Mental and physical changes that typically accompany aging can significantly diminish an elderly driver’s ability to operate a motor vehicle safely. Unfortunately, there is no magic number that tells older people when it’s time to hand over the keys. Since aging affects each individual’s cognitive and motor skills differently, some people need to put the brakes on driving long before others might. Knowing the warning signs of an unsafe elderly driver can help family members and caregivers determine when it’s time to say when.

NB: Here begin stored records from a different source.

theorem demandsOf_moves (writes : List (ℕ × BitVec 20 × W16)) (s : State) (n : Chan)
    : Moves [.free, .bw, .ch, .ev, .img, .port, .conv, .loop, .gov, .rul] s (demandsOf writes s n) := by
  unfold demandsOf
  refine Moves.foldl (fun y1 z1 => ?_) ?_
  · refine Moves.step (putWrite_moves ..) rfl ?_
    exact Moves.refl _
  · refine Moves.step (restartOne_moves ..) rfl ?_
    exact Moves.refl _

theorem cycleDemands_moves (s : State) (writes : List (ℕ × BitVec 20 × W16))
    : Moves [.free, .bw, .ch, .ev, .img, .port, .conv, .loop, .gov, .rul] s (cycleDemands s writes) := by
  unfold cycleDemands
  refine Moves.foldl (fun y1 z1 => ?_) ?_
  · refine Moves.step (putWrite_moves ..) rfl ?_
    exact Moves.refl _
  · refine Moves.foldl (fun y2 z2 => ?_) ?_
    · refine Moves.step (demandsOf_moves ..) rfl ?_
      exact Moves.refl _
    · exact Moves.refl _

theorem writeOutputs_moves (s : State) (v1 : List RuleAct) (v2 : List (BitVec 20 × W16))
    : Moves [.ev, .img, .port, .rul] s (writeOutputs s v1 v2).1 := by
  fun_induction writeOutputs s v1 v2
  · dsimp -zeta only
    exact Moves.refl _
  · refine Moves.step (by assumption) (covers_refl _) ?_
    refine Moves.step (epPut_moves ..) rfl ?_
    exact Moves.refl _
  · refine Moves.step (by assumption) (covers_refl _) ?_
    refine Moves.step (noteIssue_moves ..) rfl ?_
    exact Moves.refl _
  · refine Moves.step (by assumption) (covers_refl _) ?_
    exact Moves.refl _
  · refine Moves.step (by assumption) (covers_refl _) ?_
    refine Moves.step (ruleFault_moves ..) rfl ?_
    exact Moves.refl _
  · refine Moves.step (by assumption) (covers_refl _) ?_
    exact Moves.refl _

theorem placeDeferred_moves (s : State) : Moves [.img, .port, .rul] s (placeDeferred s) := by
  unfold placeDeferred
  refine Moves.foldl (fun y1 z1 => ?_) ?_
  · refine Moves.ite (fun _ => ?_) (fun _ => ?_)
    · split
      · refine Moves.step (placeFence_moves ..) rfl ?_
        refine Moves.step (State.modRule_moves ..) rfl ?_
        exact Moves.refl _
      · exact Moves.refl _
    · exact Moves.refl _
  · exact Moves.refl _

theorem ruleFence_moves (s : State) (i : ℕ) (tag : W16) : Moves [.ev, .img, .port, .rul] s (ruleFence s i tag) := by
  unfold ruleFence
  refine Moves.ite (fun _ => ?_) (fun _ => ?_)
  · refine Moves.upd rfl (fun p => by cases p; (case rul => exact Or.inl ⟨rfl, fun _ _ => trivial⟩); all_goals exact Or.inr rfl) ?_
    exact Moves.refl _
  · extract_lets +onlyGivenNames x1
    have h1 : Moves [.ev, .img, .port, .rul] s x1.1 := by
      unfold x1
      refine Moves.step (placeFence_moves ..) rfl ?_
      exact Moves.refl _
    clear_value x1
    refine Moves.ite (fun _ => ?_) (fun _ => ?_)
    · assumption
    · refine Moves.step (ruleFault_moves ..) rfl ?_
      refine Moves.step (State.modRule_moves ..) rfl ?_
      assumption

theorem placeFences_moves (s : State) (acts : List RuleAct) : Moves [.ev, .img, .port, .rul] s (placeFences s acts) := by
  unfold placeFences
  refine Moves.foldl (fun y1 z1 => ?_) ?_
  · split
    · refine Moves.step (ruleFence_moves ..) rfl ?_
      exact Moves.refl _
    · exact Moves.refl _
  · exact Moves.refl _

theorem raiseEmits_moves (s : State) (acts : List RuleAct) : Moves [.ev, .port] s (raiseEmits s acts) := by
  unfold raiseEmits
  refine Moves.foldl (fun y1 z1 => ?_) ?_
  · split
    · refine Moves.step (raise_moves ..) rfl ?_
      exact Moves.refl _
    · exact Moves.refl _
  · exact Moves.refl _

theorem gatherCommands_moves (s : State) : Moves [.bw] s (gatherCommands s) := by
  unfold gatherCommands
  refine Moves.upd rfl (fun p => by cases p; (case bw => exact Or.inl ⟨rfl, fun _ _ => trivial⟩); all_goals exact Or.inr rfl) ?_
  exact Moves.refl _

theorem retarget_moves (s : State) (e : ℕ) (t : W64) : Moves [.bw] s (retarget s e t) := by
  unfold retarget
  extract_lets +onlyGivenNames x1
  clear_value x1
  refine Moves.upd rfl (fun p => by cases p; (case bw => exact Or.inl ⟨rfl, fun _ _ => trivial⟩); all_goals exact Or.inr rfl) ?_
  exact Moves.refl _

theorem issueStepFive_moves (s : State) : Moves [.bw] s (issueStepFive s) := by
  unfold issueStepFive
  refine Moves.ite (fun _ => ?_) (fun _ => ?_)
  · refine Moves.foldl (fun y1 z1 => ?_) ?_
    · refine Moves.step (bwSend_moves ..) rfl ?_
      exact Moves.refl _
    · refine Moves.upd rfl (fun p => by cases p; (case bw => exact Or.inl ⟨rfl, fun _ _ => trivial⟩); all_goals exact Or.inr rfl) ?_
      exact Moves.refl _
  · exact Moves.refl _

theorem endLeaving_moves (s : State) : Moves [.m, .mbx] s (endLeaving s) := by
  unfold endLeaving
  split
  · refine Moves.step (mbxEnd_moves ..) rfl ?_
    refine Moves.upd rfl (fun p => by cases p; (case m => exact Or.inl ⟨rfl, fun _ _ => trivial⟩); all_goals exact Or.inr rfl) ?_
    exact Moves.refl _
  · exact Moves.refl _

theorem writeCheckpoint_moves (s : State) (g : Generation) : Moves [.rul] s (writeCheckpoint s g) := by
  unfold writeCheckpoint
  refine Moves.upd rfl (fun p => by cases p; (case rul => exact Or.inl ⟨rfl, fun _ _ => trivial⟩); all_goals exact Or.inr rfl) ?_
  exact Moves.refl _

theorem afterCycle_moves (s : State)
    : Moves [.free, .m, .triad, .bw, .ch, .ev, .mbx, .img, .port, .conv, .loop, .trim, .gov, .rul, .pins] s (afterCycle s) := by
  unfold afterCycle
  refine Moves.ite (fun _ => ?_) (fun _ => ?_)
  · extract_lets +onlyGivenNames x1
    clear_value x1
    extract_lets +onlyGivenNames x2
    have h2 : Moves [.free, .m, .triad, .bw, .ch, .ev, .mbx, .img, .port, .conv, .loop, .trim, .gov, .rul, .pins] s x2 := by
      unfold x2
      refine Moves.step (endLeaving_moves ..) rfl ?_
      exact Moves.refl _
    clear_value x2
    extract_lets +onlyGivenNames x3
    clear_value x3
    extract_lets +onlyGivenNames x4
    have h4 : Moves [.free, .m, .triad, .bw, .ch, .ev, .mbx, .img, .port, .conv, .loop, .trim, .gov, .rul, .pins] s x4 := by
      unfold x4
      refine Moves.step (markSafe_moves ..) rfl ?_
      refine Moves.upd rfl (fun p => by cases p; (case m => exact Or.inl ⟨rfl, fun _ _ => trivial⟩); all_goals exact Or.inr rfl) ?_
      assumption
    clear_value x4
    refine Moves.step (commandAll_moves ..) rfl ?_
    refine Moves.step (takeCommands_moves ..) rfl ?_
    refine Moves.step (setMode_moves ..) rfl ?_
    assumption
  · refine Moves.ite (fun _ => ?_) (fun _ => ?_)
    · refine Moves.step (commandAll_moves ..) rfl ?_
      refine Moves.step (takeCommands_moves ..) rfl ?_
      refine Moves.step (markSafe_moves ..) rfl ?_
      refine Moves.upd rfl (fun p => by cases p; (case m => exact Or.inl ⟨rfl, fun _ _ => trivial⟩); all_goals exact Or.inr rfl) ?_
      exact Moves.refl _
    · exact Moves.refl _

theorem cycleTimes_moves (s : State) : Moves [.free] s (cycleTimes s).2 := by
  unfold cycleTimes
  extract_lets +onlyGivenNames x1
  have h1 : Moves [.free] s x1.2 := by
    unfold x1
    refine Moves.step (State.draw_moves ..) rfl ?_
    exact Moves.refl _
  clear_value x1
  extract_lets +onlyGivenNames x2
  have h2 : Moves [.free] s x2.2 := by
    unfold x2
    refine Moves.step (State.draw_moves ..) rfl ?_
    assumption
  clear_value x2
  dsimp -zeta only
  assumption

theorem cycle_moves (s : State) (g : Generation)
    : Moves [.free, .m, .triad, .bw, .ch, .ev, .mbx, .img, .port, .conv, .loop, .trim, .gov, .rul, .pins, .enrol] s (cycle s g) := by
  unfold cycle
  extract_lets +onlyGivenNames x1
  clear_value x1
  extract_lets +onlyGivenNames x2
  have h2 : Moves [.free, .m, .triad, .bw, .ch, .ev, .mbx, .img, .port, .conv, .loop, .trim, .gov, .rul, .pins, .enrol] s x2 := by
    unfold x2
    refine Moves.step (cycleTimes_moves ..) rfl ?_
    exact Moves.refl _
  extract_lets +onlyGivenNames x3
  clear_value x3
  extract_lets +onlyGivenNames x4
  clear_value x4
  extract_lets +onlyGivenNames x5
  clear_value x5
  extract_lets +onlyGivenNames x6
  clear_value x6
  extract_lets +onlyGivenNames x7
  clear_value x7
  extract_lets +onlyGivenNames x8
  clear_value x8
  extract_lets +onlyGivenNames x9
  have h9 : Moves [.free, .m, .triad, .bw, .ch, .ev, .mbx, .img, .port, .conv, .loop, .trim, .gov, .rul, .pins, .enrol] s x9 := by
    unfold x9
    refine Moves.step (gatherCommands_moves ..) rfl ?_
    refine Moves.step (flushNormal_moves ..) rfl ?_
    refine Moves.step (recompute_moves ..) rfl ?_
    refine Moves.step (settleMode_moves ..) rfl ?_
    refine Moves.upd rfl (fun p => by cases p; (case gov => exact Or.inl ⟨rfl, fun _ _ => trivial⟩); all_goals exact Or.inr rfl) ?_
    assumption
  clear_value x9
  extract_lets +onlyGivenNames x10
  clear_value x10
  extract_lets +onlyGivenNames x11
  clear_value x11
  extract_lets +onlyGivenNames x12
  have h12 : Moves [.free, .m, .triad, .bw, .ch, .ev, .mbx, .img, .port, .conv, .loop, .trim, .gov, .rul, .pins, .enrol] s x12 := by
    unfold x12
    refine Moves.step (cycleDemands_moves ..) rfl ?_
    refine Moves.step (mapPending_moves ..) rfl ?_
    refine Moves.upd rfl (fun p => by cases p; (case rul => exact Or.inl ⟨rfl, fun _ _ => trivial⟩); all_goals exact Or.inr rfl) ?_
    assumption
  clear_value x12
  extract_lets +onlyGivenNames x13
  have h13 : Moves [.free, .m, .triad, .bw, .ch, .ev, .mbx, .img, .port, .conv, .loop, .trim, .gov, .rul, .pins, .enrol] s x13.1 := by
    unfold x13
    refine Moves.step (writeOutputs_moves ..) rfl ?_
    assumption
  clear_value x13
  extract_lets +onlyGivenNames x14
  have h14 : Moves [.free, .m, .triad, .bw, .ch, .ev, .mbx, .img, .port, .conv, .loop, .trim, .gov, .rul, .pins, .enrol] s x14 := by
    unfold x14
    refine Moves.step (raiseEmits_moves ..) rfl ?_
    refine Moves.step (placeFences_moves ..) rfl ?_
    refine Moves.step (placeDeferred_moves ..) rfl ?_
    refine Moves.step (originWrites_moves ..) rfl ?_
    assumption
  clear_value x14
  extract_lets +onlyGivenNames x15
  clear_value x15
  extract_lets +onlyGivenNames x16
  clear_value x16
  extract_lets +onlyGivenNames x17
  clear_value x17
  extract_lets +onlyGivenNames x18
  have h18 : Moves [.free, .m, .triad, .bw, .ch, .ev, .mbx, .img, .port, .conv, .loop, .trim, .gov, .rul, .pins, .enrol] s x18 := by
    unfold x18
    refine Moves.upd rfl (fun p => by cases p; (case rul | pins => exact Or.inl ⟨rfl, fun _ _ => trivial⟩); all_goals exact Or.inr rfl) ?_
    assumption
  clear_value x18
  refine Moves.step (retarget_moves ..) rfl ?_
  refine Moves.step (afterCycle_moves ..) rfl ?_
  refine Moves.step (writeCheckpoint_moves ..) rfl ?_
  assumption

/-! ## Triad -/

theorem sendSafe_moves (s : State) (cause : Byte) (why : BitVec 4) : Moves [.bw] s (sendSafe s cause why) := by
  unfold sendSafe
  refine Moves.upd rfl (fun p => by cases p; (case bw => exact Or.inl ⟨rfl, fun _ _ => trivial⟩); all_goals exact Or.inr rfl) ?_
  exact Moves.refl _

theorem voterSafe_moves (s : State) (cause : Byte) (why : BitVec 4) (event : Bool)
    : Moves [.m, .triad, .recov, .bw, .fd, .ch, .ev, .mbx, .img, .port, .conv, .loop, .trim, .wheel, .rul, .pins] s (voterSafe s cause why event) := by
  unfold voterSafe
  extract_lets +onlyGivenNames x1
  extract_lets +onlyGivenNames x2
  have h2 : Moves [.m, .triad, .recov, .bw, .fd, .ch, .ev, .mbx, .img, .port, .conv, .loop, .trim, .wheel, .rul, .pins] s x2 := by
    unfold x2
    refine Moves.upd rfl (fun p => by cases p; (case triad => exact Or.inl ⟨rfl, fun _ h => h .triad⟩); all_goals exact Or.inr rfl) ?_
    exact Moves.refl _
  clear_value x2
  extract_lets +onlyGivenNames x3
  have h3 : Moves [.m, .triad, .recov, .bw, .fd, .ch, .ev, .mbx, .img, .port, .conv, .loop, .trim, .wheel, .rul, .pins] s x3 := by
    unfold x3
    refine Moves.step (sendSafe_moves ..) rfl ?_
    assumption
  clear_value x3
  extract_lets +onlyGivenNames x4
  extract_lets +onlyGivenNames x5
  have h5 : Moves [.m, .triad, .recov, .bw, .fd, .ch, .ev, .mbx, .img, .port, .conv, .loop, .trim, .wheel, .rul, .pins] s x5 := by
    unfold x5
    refine Moves.ite (fun _ => ?_) (fun _ => ?_)
    · assumption
    · refine Moves.upd rfl (fun p => by cases p; (case triad => exact Or.inl ⟨rfl, fun _ h => h .triad⟩); all_goals exact Or.inr rfl) ?_
      assumption
  clear_value x5
  extract_lets +onlyGivenNames x6
  have h6 : Moves [.m, .triad, .recov, .bw, .fd, .ch, .ev, .mbx, .img, .port, .conv, .loop, .trim, .wheel, .rul, .pins] s x6 := by
    unfold x6
    refine Moves.ite (fun _ => ?_) (fun _ => ?_)
    · refine Moves.step (raise_moves ..) rfl ?_
      assumption
    · assumption
  clear_value x6
  refine Moves.step (enterSafe_moves ..) rfl ?_
  assumption

theorem recordDis_moves (s : State) (l : LaneIx) (src : DisSource) (plane : BitVec 3)
    : Moves [.triad, .ev, .port] s (recordDis s l src plane) := by
  unfold recordDis
  extract_lets +onlyGivenNames x1
  extract_lets +onlyGivenNames x2
  have h2 : Moves [.triad, .ev, .port] s x2 := by
    unfold x2
    refine Moves.upd rfl (fun p => by cases p; (case triad => exact Or.inl ⟨rfl, fun _ h => h .triad⟩); all_goals exact Or.inr rfl) ?_
    exact Moves.refl _
  clear_value x2
  refine Moves.step (raise_moves ..) rfl ?_
  assumption

theorem retireLane_moves (s : State) (l : LaneIx) : Moves [.m, .triad, .ch, .ev, .img, .port, .trim, .rul, .pins] s (retireLane s l) := by
  unfold retireLane
  extract_lets +onlyGivenNames x1
  extract_lets +onlyGivenNames x2
  have h2 : Moves [.m, .triad, .ch, .ev, .img, .port, .trim, .rul, .pins] s x2 := by
    unfold x2
    refine Moves.upd rfl (fun p => by cases p; (case triad => exact Or.inl ⟨rfl, fun _ h => h .triad⟩); all_goals exact Or.inr rfl) ?_
    exact Moves.refl _
  clear_value x2
  refine Moves.step (reduce_moves ..) rfl ?_
  refine Moves.step (putTriad_moves ..) rfl ?_
  refine Moves.step (raise_moves ..) rfl ?_
  assumption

How Aging Affects Driving Ability
Drivers of all ages rely on the complex coordination of a variety of skills to operate a vehicle safely. As people age, physical or mental impairments can begin to develop. As a result, many elderly drivers become unable to use the necessary skills and abilities required to drive and the risk for serious, or even deadly accidents increases. A few of the effects of aging include:
- Slower reaction time
- Poor coordination
- Vision and hearing impairments
- Effects from medications
- Impaired judgment, concentration, and focus
Knowing When It’s Time to Take the Keys
Making the decision to address an elderly driver’s declining abilities is quite possibly one of the most difficult challenges caregivers face. Because driving often represents freedom, independence, and dignity, many elderly individuals become hurt, defensive or even angry when the topic of their driving abilities is brought up. Despite the possible conflict ahead, however, it is important for caregivers to recognize the signs of deteriorating driving skills and act accordingly to preserve the safety of their aging loved one and the motorists and pedestrians they share the roads with.
It may be time to consider taking the keys when older drivers disobey street signs and traffic lights, appear disoriented or confused while driving, forget where they are headed or how to get to their destination, or drift across lanes. Frequent near-misses or car crashes may also indicate that it is time to re-evaluate a driver’s abilities.
Confronting Elderly Drivers At Risk
When careful observation indicates that it may be time to confront an unsafe, elderly driver, the subject should be addressed gently. Oftentimes an older individual will be more apt to recognize the reality of the issue if the decision is left in his or her hands. If a dangerous elderly driver is unwilling to stop driving, other options like interventions from family members, doctors and even the DMV might be effective.